▶ TASK DIRECTIONS: After reading the entries below, copy word for word the lines from the first through the line containing "let t := s.trimLanes h p eyeRetrains eyes repeatedLanes", and stop there.

Dataset entries
/-- A LANE repair's steps 3 and 4 are over (R271). -/
def State.laneTrained (s : State) (r : RepairSt) (h p : Nat) (eyes : List LaneEye) : State :=
  let fail := !(laneFails eyeRetrains eyes repeatedLanes).isEmpty
  let t := s.trimLanes h p eyeRetrains eyes repeatedLanes
  let t := t.setPort h (stackOf p) { t.port h (stackOf p) with repair := none }
  (if fail then t.repairFailed r else t.repairDone r).portNext h (stackOf p) true

/-- The RETRAIN command that trains a pseudo-channel. -/
def State.retrainOf (s : State) (h p : Nat) : Option (QueueId × Cmd) :=
  s.allQueues.findSome? fun q => if q.engine == .hub && q.inst.val == h then
    ((s.queue q).cmds.find? fun c => c.started && c.ended.isNone && c.opcode == 0x64 && c.fld 1 0 7 / 2 == p / 2).map fun c => (q, c) else none

/-- A pseudo-channel halted under chapter 12 returns to service (R232). -/
def State.unhalt (s : State) (h p : Nat) : State := s.setPc h p { s.pc h p with trnHalted := false }

/-- RETRAIN's steps 1 to 4 are over on a pseudo-channel (R232): the lanes that pass take their trims.
The command ends once both are done: where both passed a halted one returns to service, otherwise it stays halted. -/
def State.retrained (s : State) (q : QueueId) (c : Cmd) (h p : Nat) (eyes : List LaneEye) : State :=
  let fail := !(laneFails eyeRetrains eyes (trainedLanes p)).isEmpty
  let t := s.trimLanes h p eyeRetrains eyes (trainedLanes p)
  let t := t.setPc h p ((t.pc h p).trainEnds t.now (t.pauseIntv h p))
  let t := if fail then (t.haltPc h p).setCmd q { c with fault := some .halted } else t
  let other := p / 2 * 2 + (1 - p % 2)
  if (t.pc h other).trnRun.isSome then t
  else if fail || c.fault.isSome then t.endCmd q c.idx .halted
  else ((t.unhalt h p).unhalt h other).endCmd q c.idx .done

/-- An engine's training of a pseudo-channel is over (R232, R271). -/
def State.engineTrained (s : State) (h p : Nat) (eyes : List LaneEye) : State :=
  match (s.port h (stackOf p)).repair with
  | some r => if r.pc = p ∧ r.kind = 3 ∧ r.left = 0 then s.laneTrained r h p eyes else s
  | none =>
    match s.retrainOf h p with
    | some (q, c) => s.retrained q c h p eyes
    | none => s

/-- MARCH (R275): its rows and banks. -/
def State.marchBanks (s : State) (h p : Nat) (c : Cmd) : List Nat :=
  if c.fld 1 7 6 = 0x3F then List.range (s.banksOf h p) else [c.fld 1 7 6]

def State.marchChecks (s : State) (q : QueueId) (c : Cmd) : List Status :=
  let h := q.inst.val
  let p := c.fld 1 0 7
  if s.badPc h p || (c.fld 1 7 6 != 0x3F && decide (s.banksOf h p ≤ c.fld 1 7 6)) || decide (s.rowsOf h p < c.fld 1 13 18 + c.fld 1 31 18) then [.badCommand]
  else if s.pcFree h p then [] else [.denied]

/-- A sector of the pattern. -/
def patternSector (w : Nat) : BitVec 256 := BitVec.ofNat 256 (w * ((2 ^ 256 - 1) / (2 ^ 64 - 1)))

/-- One row takes the pattern and is read back; false where a sector fails its check. -/
def State.marchRow (s : State) (h p b row w : Nat) : State × Bool :=
  let cols := List.range (s.rowBytes h p / 32)
  let t := cols.foldl (fun t k => t.storeSector (sectorKey h p b row k) (patternSector w)) s
  (t, cols.all fun k => (t.readSector (sectorKey h p b row k) []).1 == .clean)

/-- The march over n rows from row r, every named bank in each row: rows done, and the first that failed. -/
def State.marchRows (s : State) (h p w : Nat) (banks : List Nat) : Nat → Nat → State × Option Nat
  | 0, _ => (s, none)
  | n + 1, r =>
    let a := banks.foldl (fun a b => let x := a.1.marchRow h p b r w; (x.1, a.2 && x.2)) (s, true)
    let b := a.1.marchRows h p w banks n (r + 1)
    (b.1, if a.2 then b.2 else some r)

def State.runMarch (s : State) (q : QueueId) (c : Cmd) : State :=
  let h := q.inst.val
  let p := c.fld 1 0 7
  let r := s.marchRows h p (c.word 2) (s.marchBanks h p c) (c.fld 1 31 18) (c.fld 1 13 18)
  let t := r.1.setCmd q { c with progress := c.fld 1 31 18 }
  match r.2 with
  | some row => t.endCmdWith q c.idx .uncorrectable row
  | none => t.endCmd q c.idx .done

/-- MARCH and its condition: outside it the helper is ignored and ERROR is set (R275). -/
def State.march (s : State) (q : QueueId) : State :=
  let t := s.startCmd q 0x65 (s.marchChecks q) (fun t c => t.runMarch q c)
  match (s.queue q).nextCmd with
  | some c =>
    if (t.cmd q c.idx).any (fun y => y.started && y.opcode == 0x65) && !c.started && s.startVerdict q c (s.marchChecks q c) == some .denied && !s.cmdDenied q c then
      t.flag .HUB_1500_STATUS_ERROR q.inst.val (stackOf (c.fld 1 0 7)) 0
    else t
  | none => t

/-- RELEASE (R237): a halted pseudo-channel's queued and waiting requests end with HALTED. -/
def State.releasePc (s : State) (h p : Nat) : State :=
  if (s.pc h p).trnHalted then
    let here (r : Req) : Bool := r.hub == h && r.pc == p
    let x := s.pc h p
    let t := s.setPc h p { x.unload with queue := [], groups := [], flight := [] }
    let t := x.queue.foldl (fun t e => (t.sampleDone e .halted).finishBare e.r .halted) t
    let t := (List.range 9).foldl (fun t d => t.dropDoor h d here .halted) t
    t.endDeadLatch h p
  else s
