/-- COLL_READY (R368). -/
def State.collReady (s : State) (h : Nat) (p : Packet) : State :=
  let t := s.taken h p
  match t.collFor h p with
  | none => if t.deadColls.contains (p.addr % 2 ^ 32) then t else { t with fabRx := t.fabRx ++ [(h, p)] }
  | some x => ((t.setColl { x with ready := x.ready ++ [stepNamed x.sent p.step] }).collDrain x.q x.idx).sweepColls

/-! ## Stall notices (R288, R370, R371) -/

/-- A notice's payload: TIER [1:0], REASON [3:2]; bit 4 and bits [31:8] are the model's: its direction of travel (1 toward PREV) and its hops. -/
def noticeBlock (tier reason : Nat) (back : Bool) (hops : Nat) : Block := BitVec.ofNat 2048 (tier + 4 * reason + (if back then 16 else 0) + 256 * hops)

def noticeTier (p : Packet) : Nat := p.data.toNat % 4
def noticeBack (p : Packet) : Bool := p.data.toNat / 16 % 2 == 1
def noticeHops (p : Packet) : Nat := p.data.toNat / 256 % 2 ^ 24

def State.sendNotice (s : State) (x : CollSt) (dest tier reason : Nat) (back : Bool) : State :=
  s.sendPacket x.q.inst.val { blankPacket with
    dest := dest, mclass := 6, cas := s.casOf x.q, cls := 3, flits := 1, addr := x.coll, data := noticeBlock tier reason back 1 }

/-- One notice for one collective, to NEXT and to PREV. -/
def State.emitNotice (s : State) (x : CollSt) (tier reason : Nat) : State :=
  match s.cmd x.q x.idx with
  | some c =>
    if c.opcode = 0x45 ∨ c.ended.isSome then s
    else ((s.sendNotice x c.nextNode tier reason false).sendNotice x c.prev tier reason true).count .RING_STALL_CNT_SENT top16 x.q.inst.val 0 0 1
  | none => s

/-- Every RING engine emits a notice for each collective in progress. -/
def State.emitNotices (s : State) (tier reason : Nat) : State := s.colls.foldl (fun t x => t.emitNotice x tier reason) s

/-- After a change of heat: a hub has entered HOT or CRITICAL, or a stack's reading has become stale (R288). -/
def State.stallCheck (s old : State) : State :=
  let hot := s.hubs.any fun h => decide (2 ≤ s.hubTier h) && decide (old.hubTier h < s.hubTier h)
  let stale := s.hubs.any fun h => [0, 1, 2].any fun st => s.stackIn h st && (s.src (3 * h + st)).stale && !(old.src (3 * h + st)).stale
  if hot || stale then s.emitNotices s.pkgTier 1 else s

/-- A notice that arrived at a tick is applied to a collective (R371). -/
def CollSt.notice (x : CollSt) (tier at_ grant : Nat) : CollSt :=
  if x.tier < tier then
    let d := Nat.min x.limit (Nat.max x.deadline (at_ + grant))
    { x with tier := tier, deadline := d, extended := x.extended || decide (x.deadline < d) }
  else x

def State.grantTicks (s : State) (h : Nat) : Nat := Config.msTicks (s.rd .RING_STALL_GRANT_MS h 0 0)

/-- A notice is forwarded in its direction of travel, unless the next node is the origin or it has made SIZE − 1 hops. -/
def State.forwardNotice (s : State) (c : Cmd) (h : Nat) (p : Packet) : State :=
  let dest := if (noticeBack p) then c.prev else c.nextNode
  if dest = p.src ∨ c.ringSize - 1 ≤ (noticeHops p) then s
  else { s with fabTx := s.fabTx ++ [(h, { p with dest := dest, flow := h % 2 == 1, vc := false,
                                                  data := noticeBlock (noticeTier p) (p.data.toNat / 4 % 4) (noticeBack p) ((noticeHops p) + 1) })] }

/-- STALL: a notice reaches an engine; it is applied to its COLL_ID's command, forwarded, and kept (R370, R371). -/
def State.stallPacket (s : State) (h : Nat) (p : Packet) : State :=
  let t := (s.taken h p).count .RING_STALL_CNT_RECEIVED top16 h 0 0 1
  let kept := t.notices ++ [{ hub := h, at_ := t.now, pkt := p }]
  let mine := (kept.filter fun n => n.hub == h).length
  let t : State := { t with notices := if 64 < mine then (match kept.find? fun n => n.hub = h with | some n => kept.erase n | none => kept) else kept }
  match t.collFor h p with
  | some x =>
    match t.cmd x.q x.idx with
    | some c => (t.setColl (x.notice (noticeTier p) t.now (t.grantTicks x.q.inst.val))).forwardNotice c x.q.inst.val p
    | none => t
  | none => t
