-- ==== Sys2Proof/Machine/RowsCores.lean ====
section
/-! DEFINITION. Meanings of the instructions of a matrix core and of what its kernels go through (chapter 16; R291 to R308).
Each instruction runs where it is the next one of the core; the core's instruction cache and pointer give its word (R306), and an opcode not listed ends the kernel (R296). -/

namespace Sys2Proof.Machine

/-- NOP (R296). -/
def execCoreNop (k : CoreId) (s : State) : Host.Outcome State Fault Refusal := .next (s.coreStep k 0x00 (fun t c => t.plain c id)).done

/-- END (R305). -/
def execCoreEnd (k : CoreId) (s : State) : Host.Outcome State Fault Refusal := .next (s.coreStep k 0x01 State.runEnd).done

/-- LOOP (R292). -/
def execCoreLoop (k : CoreId) (s : State) : Host.Outcome State Fault Refusal := .next (s.coreStep k 0x02 State.runLoop).done

/-- SETAG (R293). -/
def execSetag (k : CoreId) (s : State) : Host.Outcome State Fault Refusal := .next (s.coreStep k 0x03 State.runSetag).done

/-- SETSB (R302). -/
def execSetsb (k : CoreId) (s : State) : Host.Outcome State Fault Refusal := .next (s.coreStep k 0x04 State.runSetsb).done

/-- WAITS (R296). -/
def execWaits (k : CoreId) (s : State) : Host.Outcome State Fault Refusal := .next (s.coreStep k 0x05 State.runWaits).done

/-- SYNC (R296). -/
def execCoreSync (k : CoreId) (s : State) : Host.Outcome State Fault Refusal := .next (s.coreStep k 0x06 State.runSync).done

/-- TRACE (R296). -/
def execTrace (k : CoreId) (s : State) : Host.Outcome State Fault Refusal := .next (s.coreStep k 0x07 State.runTrace).done

/-- MOVT (R296). -/
def execMovt (k : CoreId) (s : State) : Host.Outcome State Fault Refusal := .next (s.coreStep k 0x10 State.runMovt).done

/-- ZERO (R296). -/
def execZero (k : CoreId) (s : State) : Host.Outcome State Fault Refusal := .next (s.coreStep k 0x11 State.runZero).done

/-- FILL (R296). -/
def execFill (k : CoreId) (s : State) : Host.Outcome State Fault Refusal := .next (s.coreStep k 0x12 State.runFill).done

/-- TRN (R296). -/
def execTrn (k : CoreId) (s : State) : Host.Outcome State Fault Refusal := .next (s.coreStep k 0x13 State.runTrn).done

/-- SGET (R302). -/
def execSget (k : CoreId) (s : State) : Host.Outcome State Fault Refusal := .next (s.coreStep k 0x18 (fun t c => t.runStream c false false)).done

/-- SPUT (R302). -/
def execSput (k : CoreId) (s : State) : Host.Outcome State Fault Refusal := .next (s.coreStep k 0x19 (fun t c => t.runStream c true false)).done

/-- SGETS (R302). -/
def execSgets (k : CoreId) (s : State) : Host.Outcome State Fault Refusal := .next (s.coreStep k 0x1A (fun t c => t.runStream c false true)).done

/-- SPUTS (R302). -/
def execSputs (k : CoreId) (s : State) : Host.Outcome State Fault Refusal := .next (s.coreStep k 0x1B (fun t c => t.runStream c true true)).done

/-- MMA (R298). -/
def execMma (k : CoreId) (s : State) : Host.Outcome State Fault Refusal := .next (s.coreStep k 0x20 State.runMma16).done

/-- MMA8 (R298). -/
def execMma8 (k : CoreId) (s : State) : Host.Outcome State Fault Refusal := .next (s.coreStep k 0x21 State.runMma8).done

/-- ADD (R296). -/
def execAdd (k : CoreId) (s : State) : Host.Outcome State Fault Refusal := .next (s.coreStep k 0x30 (fun t c => t.binary c add32)).done

/-- SUB (R296). -/
def execSub (k : CoreId) (s : State) : Host.Outcome State Fault Refusal := .next (s.coreStep k 0x31 (fun t c => t.binary c sub32)).done

/-- MUL (R296). -/
def execMul (k : CoreId) (s : State) : Host.Outcome State Fault Refusal := .next (s.coreStep k 0x32 (fun t c => t.binary c mul32)).done

/-- FMA (R296). -/
def execFma (k : CoreId) (s : State) : Host.Outcome State Fault Refusal := .next (s.coreStep k 0x33 State.runFma).done

/-- MAX (R296). -/
def execMax (k : CoreId) (s : State) : Host.Outcome State Fault Refusal := .next (s.coreStep k 0x34 (fun t c => t.binary c (extreme32 true))).done

/-- MIN (R296). -/
def execMin (k : CoreId) (s : State) : Host.Outcome State Fault Refusal := .next (s.coreStep k 0x35 (fun t c => t.binary c (extreme32 false))).done

/-- ABS (R296). -/
def execAbs (k : CoreId) (s : State) : Host.Outcome State Fault Refusal := .next (s.coreStep k 0x36 (fun t c => t.unary c (tileInsn [(c.src1, 0)] false) abs32)).done

/-- CMP (R296). -/
def execCmp (k : CoreId) (s : State) : Host.Outcome State Fault Refusal := .next (s.coreStep k 0x37 (fun t c => t.binary c (cmp32 (c.bits 8 3)))).done

/-- SEL (R296). -/
def execSel (k : CoreId) (s : State) : Host.Outcome State Fault Refusal := .next (s.coreStep k 0x38 State.runSel).done

/-- LUT (R299). -/
def execLut (k : CoreId) (s : State) : Host.Outcome State Fault Refusal := .next (s.coreStep k 0x39 State.runLut).done

/-- RCP (R299). -/
def execRcp (k : CoreId) (s : State) : Host.Outcome State Fault Refusal := .next (s.coreStep k 0x3A (fun t c => t.unary c (slowInsn [(c.src1, 0)] false) rcp32)).done

/-- RSQ (R299). -/
def execRsq (k : CoreId) (s : State) : Host.Outcome State Fault Refusal := .next (s.coreStep k 0x3B (fun t c => t.unary c (slowInsn [(c.src1, 0)] false) rsq32)).done

/-- RSUM (R296). -/
def execRsum (k : CoreId) (s : State) : Host.Outcome State Fault Refusal := .next (s.coreStep k 0x3C State.runRsum).done

/-- RMAX (R296). -/
def execRmax (k : CoreId) (s : State) : Host.Outcome State Fault Refusal := .next (s.coreStep k 0x3D State.runRmax).done

/-- ROWOP (R296). -/
def execRowop (k : CoreId) (s : State) : Host.Outcome State Fault Refusal := .next (s.coreStep k 0x3E State.runRowop).done

/-- SCL (R296). -/
def execScl (k : CoreId) (s : State) : Host.Outcome State Fault Refusal := .next (s.coreStep k 0x3F State.runScl).done

/-- CVT (R300). -/
def execCvt (k : CoreId) (s : State) : Host.Outcome State Fault Refusal := .next (s.coreStep k 0x40 State.runCvt).done

/-- UNPK (R300). -/
def execUnpk (k : CoreId) (s : State) : Host.Outcome State Fault Refusal := .next (s.coreStep k 0x41 State.runUnpk).done

/-- CVTI (R296). -/
def execCvti (k : CoreId) (s : State) : Host.Outcome State Fault Refusal := .next (s.coreStep k 0x42 (fun t c => t.unary c (tileInsn [(c.src1, 0)] false) fun v => intTo32 v.toInt)).done

/-- IADD (R296). -/
def execIadd (k : CoreId) (s : State) : Host.Outcome State Fault Refusal := .next (s.coreStep k 0x44 (fun t c => t.binary c (· + ·))).done

/-! ## Kernels and clusters -/

/-- STREAM_ARRIVAL (R304). -/
def execStreamArrival (k : CoreId) (s : State) : Host.Outcome State Fault Refusal := .next (s.streamArrival (posOf k)).done

/-- KERNEL_COMPLETE (R305). -/
def execKernelComplete (d : Cdie) (q : Fin 32) (s : State) : Host.Outcome State Fault Refusal := .next (s.kernelComplete d.val q.val).done

/-- CLUSTER_CLEAR (R308). -/
def execClusterClear (d : Cdie) (k : Fin 100) (s : State) : Host.Outcome State Fault Refusal := .next (s.clusterClear d.val k.val).done

/-- TABLE_FETCH (R306). -/
def execTableFetch (d : Cdie) (k : Fin 100) (s : State) : Host.Outcome State Fault Refusal := .next (s.tableFetch d.val k.val).done

end Sys2Proof.Machine
end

▶ ANSWER BOX:
/-- A LANE repair's steps 3 and 4 are over (R271). -/
def State.laneTrained (s : State) (r : RepairSt) (h p : Nat) (eyes : List LaneEye) : State :=
  let fail := !(laneFails eyeRetrains eyes repeatedLanes).isEmpty
  let t := s.trimLanes h p eyeRetrains eyes repeatedLanes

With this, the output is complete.